Ottmar Hitzfeld war der letzte und bislang einzige Trainer, der Borussia Dortmund zum Titel in der Champions League führte. 1997 gewann der BVB unter seiner Leitung das Finale in München 3:1 gegen Juventus Turin. Nun stehen die Westfalen erneut im Endspiel, sie treffen Samstag im Londoner Wembleystadion auf Real Madrid. Hitzfeld wird allerdings nicht vor Ort sein, der 75-Jährige schaut sich die Partie im heimischen Lörrach mit seiner Frau Beatrix im Fernsehen an.
Frage: Herr Hitzfeld, warum reisen Sie nicht nach London?
Hitzfeld: Ich meide mittlerweile solch gewaltige Menschen-Ansammlungen. Da fühle ich mich unwohl. Klar, wenn man erst einmal auf der Tribüne sitzt, ist das großartig. Aber die Anreise und das ganze Drumherum wären mir einfach zu stressig. Da ist es im eigenen Wohnzimmer doch viel gemütlicher und entspannter.
Frage: Trauen Sie der Borussia zu, Ihren Erfolg nach 27 Jahren endlich zu wiederholen?
Hitzfeld: Ich würde es dem Verein und allen Dortmundern wirklich von Herzen wünschen.
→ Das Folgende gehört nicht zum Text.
-- ==== Sys2Proof/Tests/Slice0.lean ====
section
/-! SUPPORT. Tests. Expected results come from the spec's vectors (95_test_vectors.md, the vector named in each comment) or from hand
calculation by the rule named. The theorems `test_witness_<statement>` show states and operands that meet the hypotheses of the
statement of that name, each clause at boundary values. -/

namespace Sys2Proof.Tests

-- one theorem at a time, which keeps the memory of the evaluations low
set_option Elab.async false

open Sys2Proof Sys2Proof.Machine

/-! ### Helpers -/

/-- DMEM with `ws` written from word `base` up, and nothing else. -/
def mem (base : Nat) (ws : List Word) : Mem := Mem.writeWords [] base ws

/-- A block whose DMEM holds `ws` from word `base` up, idle, its ARG registers `a`. -/
def idle (a : Args) (base : Nat) (ws : List Word) : State := { State.reset with dmem := mem base ws, arg := a }

/-- The same block with the command word `w` accepted. -/
def running (w : Word) (a : Args) (base : Nat) (ws : List Word) : State := (idle a base ws).accept w

/-- Whether an outcome is a next state that satisfies `P`. -/
def ends (o : Host.Outcome State Fault Refusal) (P : State → Bool) : Bool :=
  match o with
  | .next t => P t
  | .fault _ => false
  | .refused _ => false

/-- Whether an outcome is the UNINIT fault. -/
def stops (o : Host.Outcome State Fault Refusal) : Bool :=
  match o with
  | .next _ => false
  | .fault .uninit => true
  | .refused _ => false

theorem exists_next {o : Host.Outcome State Fault Refusal} {P : State → Bool} (h : ends o P = true) :
    ∃ t, o = .next t ∧ P t = true := by
  cases o with
  | next t => exact ⟨t, rfl, h⟩
  | fault e => cases h
  | refused r => cases h

theorem eq_fault {o : Host.Outcome State Fault Refusal} (h : stops o = true) : o = .fault .uninit := by
  cases o with
  | next t => cases h
  | fault e => cases e; rfl
  | refused r => cases h

/-- `1.0`, `2.0`, `3.0`, `4.0`. -/
def ramp : List Word := [0x3FF0000000000000#64, 0x4000000000000000#64, 0x4008000000000000#64, 0x4010000000000000#64]

/-- The frame of vector Y1: `[1, -1]` four times. -/
def square : List Word :=
  [0x3FF0000000000000#64, 0xBFF0000000000000#64, 0x3FF0000000000000#64, 0xBFF0000000000000#64,
    0x3FF0000000000000#64, 0xBFF0000000000000#64, 0x3FF0000000000000#64, 0xBFF0000000000000#64]

/-- The ARG registers of vector Y1: `sr = 8`, `fmin = 1`, `fmax = 8`, `thr = 0.15`. -/
def y1Args : Args := ⟨0x4020000000000000#64, 0x3FF0000000000000#64, 0x4020000000000000#64, 0x3FC3333333333333#64⟩

/-- Four ARG registers, the first two given. -/
def args2 (a b : Word) : Args := ⟨a, b, 0#64, 0#64⟩

/-- ARG0..ARG2 of vector R1, with the rate given. -/
def resArgs (rate : Word) : Args := ⟨0x407F400000000000#64, 0x4054000000000000#64, rate, 0#64⟩

/-! ### Well-formedness and encoding (30_encoding.md R130, R138, R143) -/

theorem test_wellFormed_smoke :
    (Instr.lpc 65535 65535 65535).WellFormed ∧ ¬ (Instr.lpc 65536 0 0).WellFormed ∧ ¬ (Instr.lpc 0 65536 0).WellFormed ∧
      ¬ (Instr.lpc 0 0 65536).WellFormed := by decide

theorem test_wellFormed_each_family :
    ¬ (Instr.reson 65536 0 0).WellFormed ∧ ¬ (Instr.pconv 0 65536 0).WellFormed ∧ ¬ (Instr.yin 0 0 65536).WellFormed ∧
      ¬ (Instr.noise 65536 0 0).WellFormed ∧ ¬ (Instr.noisec 0 65536 0).WellFormed := by decide

/-! The words below are written out as R130 lays them out: LEN, DST, SRC, RSV, OP, most significant first. -/

theorem test_decode_lpc : decode (256#16 ++ 0x100#16 ++ 0#16 ++ 0x00#8 ++ 0x01#8) = .cmd (.lpc 0 0x100 256) := by decide
theorem test_decode_reson : decode (0xFFFF#16 ++ 3#16 ++ 0xFFFF#16 ++ 0x00#8 ++ 0x02#8) = .cmd (.reson 0xFFFF 3 0xFFFF) := by decide
theorem test_decode_pconv : decode (3#16 ++ 8#16 ++ 0x8001#16 ++ 0x00#8 ++ 0x03#8) = .cmd (.pconv 0x8001 8 3) := by decide
theorem test_decode_yin : decode (8#16 ++ 9#16 ++ 10#16 ++ 0x00#8 ++ 0x04#8) = .cmd (.yin 10 9 8) := by decide
theorem test_decode_noise : decode (1#16 ++ 2#16 ++ 4#16 ++ 0x00#8 ++ 0x05#8) = .cmd (.noise 4 2 1) := by decide
theorem test_decode_noisec : decode (0x8000#16 ++ 0x4000#16 ++ 0x2000#16 ++ 0x00#8 ++ 0x06#8) = .cmd (.noisec 0x2000 0x4000 0x8000) := by
  decide

/-- §2.0: OP 0x00, 0x07 and 0xFF are illegal, with RSV looked at second; RSV 0x01 and 0xFF are reserved. -/
theorem test_decode_rejects :
    decode 0x00000000000000FF#64 = .illegal ∧ decode 0x0000000000000107#64 = .illegal ∧ decode 0#64 = .illegal ∧
      decode 0xFFFFFFFFFFFF0106#64 = .reserved ∧ decode 0x000000000000FF01#64 = .reserved := by decide

/-- §2.0, P1, P2, P3: the encoder's words. -/
theorem test_encode_words :
    encode (.lpc 0 16 4) = 0x0004001000000001#64 ∧ encode (.pconv 0 8 3) = 0x0003000800000003#64 ∧
      encode (.yin 0 8 8) = 0x0008000800000004#64 ∧ encode (.noisec 0 1 1) = 0x0001000100000006#64 := by decide

theorem test_decodeTableWord :
    decodeTableWord 64 0x0004001000000001 = some (.lpc 0 16 4) ∧ decodeTableWord 64 0x106 = none ∧
      decodeTableWord 8 0x105 = some (.noise 0 0 0) := by decide

/-! ### The commands, one step each -/

/-- Vector L3 (program P1): both stages run. -/
theorem test_lpc_L3 :
    ends (step (running 0x0004001000000001#64 (args2 2 0) 0 ramp)) (fun t =>
      t.dmem.readWord 16 == some 0x3FF0000000000000#64 && t.dmem.readWord 17 == some 0xBFFC65179D4D3B00#64 &&
      t.dmem.readWord 18 == some 0x3FED0C8C5EFFA541#64 && t.result0 == 3 && t.result1 == 2 && t.status == 2) = true := by
  decide +kernel

/-- Vector LE6: the sum `DST + order + 1` does not wrap. -/
theorem test_lpc_LE6 :
    ends (step (running 0x0004001000000001#64 (args2 0xFFFFFFFFFFFFFFFF#64 0) 0 ramp)) (fun t =>
      t.status == 0x406 && t.result0 == 0 && t.dmem == mem 0 ramp) = true := by decide +kernel

/-- Vectors R1 and RE6: coefficient 0 is `1.0` and RESULT0 is 3, in the last three words. -/
theorem test_reson_RE6 :
    ends (step (running 0x00000FFD00000002#64 (resArgs 0x40BF400000000000#64) 0 [])) (fun t =>
      t.dmem.readWord 4093 == some 0x3FF0000000000000#64 && t.result0 == 3 && t.result1 == 0 && t.status == 2) = true := by
  decide +kernel

/-- Vector R1: the pole angle, and vector RE3: an infinite rate. -/
theorem test_reson_theta_RE3 :
    poleAngle 0x407F400000000000#64 0x40CF400000000000#64 = 0x3FC921FB54442D18#64 ∧
      ends (step (running 0x0000000000000002#64 (resArgs 0x7FF0000000000000#64) 0 [])) (fun t =>
        t.status == 0x306 && t.dmem == []) = true := by decide +kernel

/-- Vector C7: the inputs are read before any output is written over them. -/
theorem test_pconv_C7 :
    ends (step (running 0x0002000000000003#64 (args2 0 2) 0 [0x3FF0000000000000#64, 0x4000000000000000#64])) (fun t =>
      t.dmem.readWord 0 == some 0x3FF0000000000000#64 && t.dmem.readWord 1 == some 0x4010000000000000#64 &&
      t.dmem.readWord 2 == some 0x4010000000000000#64 && t.result0 == 3) = true := by decide +kernel

/-- Vector C5. -/
theorem test_pconv_C5 :
    conv [0x3FF0000000000000#64, 0x4000000000000000#64, 0x4008000000000000#64] [0x4010000000000000#64, 0x4014000000000000#64] =
      [0x4010000000000000#64, 0x402A000000000000#64, 0x4036000000000000#64, 0x402E000000000000#64] := by decide +kernel

/-- Vector Y1 (program P3): voiced, with VOICED, RESULT1 = 2 and the pitch. -/
theorem test_yin_Y1 :
    ends (step (running 0x0008000800000004#64 y1Args 0 square)) (fun t =>
      t.dmem.readWord 8 == some 0x4010750750750751#64 && t.result0 == 1 && t.result1 == 2 && t.status == 0x12) = true := by
  decide +kernel

/-- Vector YE8: a threshold of -1 is not checked; the frame is unvoiced and DMEM is unchanged. -/
theorem test_yin_YE8 :
    ends (step (running 0x0008000800000004#64 { y1Args with arg3 := 0xBFF0000000000000#64 } 0 square)) (fun t =>
      t.dmem == mem 0 square && t.result0 == 0 && t.result1 == 0 && t.status == 2) = true := by decide +kernel

/-- Vectors N1 and N6: seed bits 63:32 are ignored, and the generator's final state goes to PRNG_STATE. -/
theorem test_noise_N6 :
    ends (step (running 0x0003000000000005#64 (args2 0x100000000#64 0) 0 [])) (fun t =>
      t.prng == 0x9F2EC686#32 && t.result0 == 3 && t.result1 == 0 && t.status == 2) = true := by decide +kernel

/-- Vector NE2: a range error leaves PRNG_STATE. -/
theorem test_noise_NE2 :
    ends (step { running 0x00610FA000000005#64 (args2 0 0) 0 [] with prng := 7#32 }) (fun t =>
      t.prng == 7#32 && t.status == 0x406 && t.dmem == []) = true := by decide +kernel

/-- Vector NC1's final state: NOISEC starts from the state latched at acceptance. -/
theorem test_noisec_NC1 :
    ends (step (({ State.reset with prng := 0x47502932#32 } : State).accept 0x0001000100000006#64)) (fun t =>
      t.prng == 0xAAF95334#32 && t.result0 == 1 && t.status == 2) = true := by decide +kernel

/-- Vector NE4, from a state whose ERR and DONE were set before. -/
theorem test_noisec_NE4 :
    ends (step (running 0x0000000000000006#64 (args2 0 0) 0 [])) (fun t => t.status == 0x306 && t.prng == 0) = true := by
  decide +kernel

/-! ### The kernels on the spec's vectors -/

/-- Vectors L5 (order above n), L6 (energy test), L7 (a NaN does not stop it) and L9 (negative zero). -/
theorem test_burg_L5_L6_L7_L9 :
    burg [0x3FF0000000000000#64, 0xBFF0000000000000#64] 3 = ([0x3FF0000000000000#64, 0x3FF0000000000000#64, 0#64, 0#64], 1) ∧
      burg (List.replicate 4 0x3FF0000000000000#64) 2 = ([0x3FF0000000000000#64, 0xBFF0000000000000#64, 0#64], 1) ∧
      burg [0x3FF0000000000000#64, 0x7FF8000000000000#64, 0#64] 2 =
        ([0x3FF0000000000000#64, 0x7FF8000000000000#64, 0x7FF8000000000000#64], 2) ∧
      burg [0x3FF0000000000000#64, 0#64, 0#64, 0#64] 2 = ([0x3FF0000000000000#64, 0x8000000000000000#64, 0#64], 1) := by
  decide +kernel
Die Mentalität und die Menschen im Ruhrgebiet, die den Fußball so sehr lieben und leben, hätten diesen Triumph absolut verdient.
Frage: Wie sehen Sie die Chancen?
Hitzfeld: Real Madrid ist sicherlich der klare Favorit, aber das war Paris im Halbfinale auch schon. Borussia hat in der Champions League bislang eindrucksvoll bewiesen, wie viel Qualität in dieser Mannschaft steckt. Auch wenn ihr Auftreten in der Bundesliga in der abgelaufenen Saison ziemlich enttäuschend war.
Frage: Wie sind diese zwei Gesichter möglich?
Hitzfeld: Sieht so aus, als hätte der BVB in der Meisterschaft relativ früh abgeschenkt, um sich voll auf die Champions League zu konzentrieren. Vielleicht war es ja ein cleverer Schachzug. Doch im Ernst – als die erneute Qualifikation für das internationale Geschäft feststand, war es ohnehin nicht mehr ausschlagend, ob es in der Bundesliga Platz vier oder fünf wird. Da zählte für alle nur noch die Königsklasse.
Frage: Hätten Sie der Borussia den Endspieleinzug zugetraut?
Hitzfeld: Nein, eher den Bayern – da bin ich ehrlich. Aber jetzt hat Dortmund nichts mehr zu verlieren, kann also nur noch gewinnen. Das ist eine echte Chance. Der Druck für Real Madrid ist ungleich größer. Eine spannende Konstellation.
Frage: Haben Sie Trainer Edin Terzic schon alles Gute gewünscht?
Hitzfeld: Mit solchen Dingen halte ich mich zurück. Er wird garantiert jede Menge gut gemeinter Ratschläge und Nachrichten bekommen. Da braucht er von mir keine zusätzliche Aufmunterung. Er weiß auch so, was er zu tun hat.
Frage: Terzic kann mit einem Finalsieg gegen Real ein neues Kapitel Fußballgeschichte schreiben. Wie ist Ihr Eindruck von ihm?
Hitzfeld: Ich kenne Edin Terzic nur flüchtig. Aber sein Auftreten an der Seitenlinie gefällt mir. Er wirkt ehrlich und authentisch. Er scheint gut zum BVB zu passen. Mit einem Erfolg über Madrid könnte er sich in Dortmund unsterblich machen.
Frage: Genau wie Marco Reus, wenn er nach seinem letzten Spiel die Borussia den großen Pokal gewinnen würde.
Hitzfeld: Keine Frage, das wäre eine tolle Geschichte, wie sie eben nur der Fußball schreibt.
Frage: Hand aufs Herz – gäb es nicht doch einen kleinen Stich, wenn Terzic am Samstagabend ihren bislang einmaligen Erfolg kopieren könnte?
Hitzfeld: Auf gar keinen Fall! Ich würde mich unglaublich darüber freuen. Meine Jahre in Dortmund gehören zu den schönsten in meinem Leben. Natürlich war auch die Zeit bei Bayern München prägend und eindrucksvoll. Aber der Fußball im Pott ist auf seine Art und Weise trotzdem irgendwie noch intensiver. Weil die Fans dort für ihren Verein das letzte Hemd und sogar mehr geben. Sie würden vor Stolz platzen, wenn es mit dem erneuten Finalsieg klappt.
Das Interview wurde für das Sport-Kompetenzcenter (WELT, SPORT BILD, BILD) geführt und zuerst in BILD veröffentlicht.